Following with the previous post, we need to take control of the tools AI offers and integrate them into our own workflows. That's what ComfyUI allows us to do through its nodal interface, making it possible to customize image generation. Generally speaking, and again this is nothing new, I have split image generation into three main categories:

Generators: when we generate images purely based on prompts. We could include images generated with prompts and some extra ControlNet constraints like canny or depth, as they only guide the volumetric composition, but have no influence on color and atmosphere.
Enhancers: we use a base image to get variations or generate a better-quality image. To have an extra layer of control, these enhancements can be guided as well by ControlNet.
Upscalers: technically speaking, these could be enhancers as well, but as they serve such a specific purpose, I like to keep them in an independent category. An upscaler helps us reach the needed resolution while at the same time adding fine details.

Let's break down how we produced the front-page image and how the three main categories previously mentioned were used. We'll start with a purely prompt generated image:

"An exterior photography, in a forest, overcast, moody atmosphere, with dense fog. Zoom lens. We see a hint of a monolithic cabin, made of green trapezoidal blocks of coated steel, delicate geometry. The trees cover the scene, so we do not see the sky. The dense fog frames the building. The composition shows a blurred foreground, made out of shrubs. The building is framed with trees, and the fog helps give a nice sense of depth. We only see a chunk of the building, focusing on details. The image is very realistic, and color variations are very subtle. Cold feeling. DSLR, long range lens." (prompt)

" Landscape photography, vast vistas, natural beauty, dynamic compositions, captivating scenery, immersive, serene, architecture photography, striking structures, clean lines, geometric shapes, dramatic angles, play of light and shadow, capturing architectural details, showcasing design elements, evoking mood, professional lighting, precise compositions, emphasizing scale and proportion, creating depth, architectural storytelling, capturing iconic landmarks, immersive experience." (style)

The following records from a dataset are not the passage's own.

namespace Sys2Proof.Machine

/-! ## A command's operand range (R87, R90) -/

section

variable {s t : State} {i : Instr}

/-- A command with an accepted operand is no protocol error. -/
theorem exec_of_inRange (hi : i.inRange s.cfg.toRawConfig = true) (h : exec i s = .next t) : t.cp = s.cp ∧ t.out = s.out := by
  cases i with
  | run =>
    obtain rfl := Host.Outcome.next.inj h
    split <;> exact ⟨rfl, rfl⟩
  | stop =>
    obtain rfl := Host.Outcome.next.inj h
    exact ⟨rfl, rfl⟩
  | setParamCa raw =>
    obtain rfl := Host.Outcome.next.inj h
    rw [if_pos (caAccepted_iff.2 (of_decide_eq_true hi))]
    exact ⟨rfl, rfl⟩
  | setParamPc raw =>
    obtain rfl := Host.Outcome.next.inj h
    rw [if_pos (pcAccepted_iff.2 (of_decide_eq_true hi))]
    exact ⟨rfl, rfl⟩
  | firePulse d =>
    obtain rfl := Host.Outcome.next.inj h
    rw [if_pos (fireAccepted_iff.2 (of_decide_eq_true hi))]
    split <;> exact ⟨rfl, rfl⟩
  | resetFault =>
    obtain rfl := Host.Outcome.next.inj h
    unfold resetFault
    split <;> exact ⟨rfl, rfl⟩

/-- A command with another operand is one protocol error and nothing else. -/
theorem exec_of_not_inRange (hi : i.inRange s.cfg.toRawConfig = false) :
    ∃ v, exec i s = .next (protoError .protoRange v s) := by
  cases i with
  | run | stop | resetFault => cases hi
  | setParamCa raw =>
    have := of_decide_eq_false hi
    exact ⟨_, exec_setParamCa_rejects (by omega)⟩
  | setParamPc raw =>
    have := of_decide_eq_false hi
    exact ⟨_, exec_setParamPc_rejects (by omega)⟩
  | firePulse d =>
    have := of_decide_eq_false hi
    exact ⟨_, exec_firePulse_rejects (by omega)⟩

end

/-! ## The parameter registers (10_state.md R31, R32) -/

section

variable {s t u : State} {i : Instr}

/-- A command writes a parameter register only as the SET_PARAM that names it, with its operand, which is accepted. -/
theorem exec_params (h : exec i s = .next t) :
    (t.par.ca = s.par.ca ∨ i = .setParamCa t.par.ca ∧ caAccepted s.cfg.toRawConfig t.par.ca = true) ∧
    (t.par.pc = s.par.pc ∨ i = .setParamPc t.par.pc ∧ pcAccepted s.cfg.toRawConfig t.par.pc = true) := by
  rcases exec_arming s h with ⟨-, -, rfl⟩ | ⟨-, rfl⟩ | ⟨d, -, -, -, rfl⟩ | ⟨-, -, -, rfl⟩ |
    ⟨r, rfl, hr, rfl⟩ | ⟨r, rfl, hr, rfl⟩ | ⟨v, rfl⟩ | rfl
  case inr.inr.inr.inr.inl => exact ⟨.inr ⟨rfl, hr⟩, .inl rfl⟩
  case inr.inr.inr.inr.inr.inl => exact ⟨.inl rfl, .inr ⟨rfl, hr⟩⟩
  all_goals exact ⟨.inl rfl, .inl rfl⟩

/-- What SAMPLE and EDGE keep holds before the BYTE event of a clock. -/
theorem beforeByte_keeps (P : State → Prop) (clear : P s.nextClock) (sample : ∀ u x, P u → P (onSample x u))
    (edge : ∀ u ts pol, P u → P (onEdge ts pol u)) : P s.beforeByte := by
  have hsample : P (sampleEvent s.nextClock.inp.sample s.nextClock) := by
    rcases sampleEvent_cases s.nextClock.inp.sample s.nextClock with h | ⟨x, -, h⟩ <;> rw [h]
    · exact clear
    · exact sample _ _ clear
  unfold State.beforeByte
  rcases edgeEvent_cases s.nextClock.inp.edge (sampleEvent s.nextClock.inp.sample s.nextClock) with h | ⟨e, -, h⟩ <;> rw [h]
  · exact hsample
  · exact edge _ _ _ hsample

theorem beforeByte_params (s : State) : s.beforeByte.par.ca = s.par.ca ∧ s.beforeByte.par.pc = s.par.pc :=
  beforeByte_keeps (fun u => u.par.ca = s.par.ca ∧ u.par.pc = s.par.pc) (by simp) (by simp) (by simp)

/-- The BYTE event of a clock writes a parameter register only by the command it dispatches. -/
theorem byteEvent_params (hr : s.nextClock.inp.reset = false) (h : byteEvent s.nextClock.inp.byte s.beforeByte = .next u) :
    (u.par.ca = s.par.ca ∨ commandOf s = some (.setParamCa u.par.ca)) ∧
    (u.par.pc = s.par.pc ∨ commandOf s = some (.setParamPc u.par.pc)) := by
  obtain ⟨hca, hpc⟩ := beforeByte_params s
  rw [← hca, ← hpc]
  rcases byteEvent_cases h with rfl | ⟨b, hb, h⟩
  · exact ⟨.inl rfl, .inl rfl⟩
  rcases onByte_cases _ h with rfl | ⟨code, v, rfl, -⟩ | ⟨i, hchk, rfl, hframe, hexec⟩
  · exact ⟨.inl rfl, .inl rfl⟩
  · exact ⟨.inl rfl, .inl rfl⟩
  · rw [beforeByte_cp, nextClock_cp] at hchk hb hframe
    have hcmd : commandOf s = some i := commandOf_eq_some.2 ⟨hr, hchk, hb, hframe⟩
    obtain ⟨hca, hpc⟩ := exec_params hexec
    rw [hcmd]
    exact ⟨hca.imp id fun ⟨hi, _⟩ => congrArg _ hi, hpc.imp id fun ⟨hi, _⟩ => congrArg _ hi⟩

We generated a total of 36 images and picked only one. Some of them were OK to use as mood and color references, but they were not consistent enough, or the composition wasn't appealing. This gives us an idea of the randomness we face with purely prompt generated images. To be able to generate usable solutions, we need to be able to generate large sets of images, and regenerate iterations of the best ones, and this is one of the biggest advantages of ComfyUI.

The next step is to enhance our result. While these models are great with organic elements, architecture consistency is still a challenge. That means volumetric integrity, perspective accuracy and usability still lack consistency. As the model will rarely sort out these issues, I do quick photoshop edits to give the architecture more sense. Once the image has been edited, I run it again through an enhancement workflow, that introduces noise into the image and regenerates it again. This method allows for quick edits and leaves the refining job to the AI model. Here's a detail on how our image has been enhanced.

Once our image has been enhanced, we face a new challenge: resolution. Images produced generally lack the detail and resolution to be production ready, so there's a last step we need to follow: upscale. As we usually generate images between 1K and 2K, we'll need a one-step enhancer to reach 4k. We could add an extra step to 8k, but 4k is usually enough.

Comparison between the original generation and the upscaled version

In a future post, I'd like to dig into adding constraints to the image generation, with canny and depth ControlNet that will allow us to have greater control of our outputs.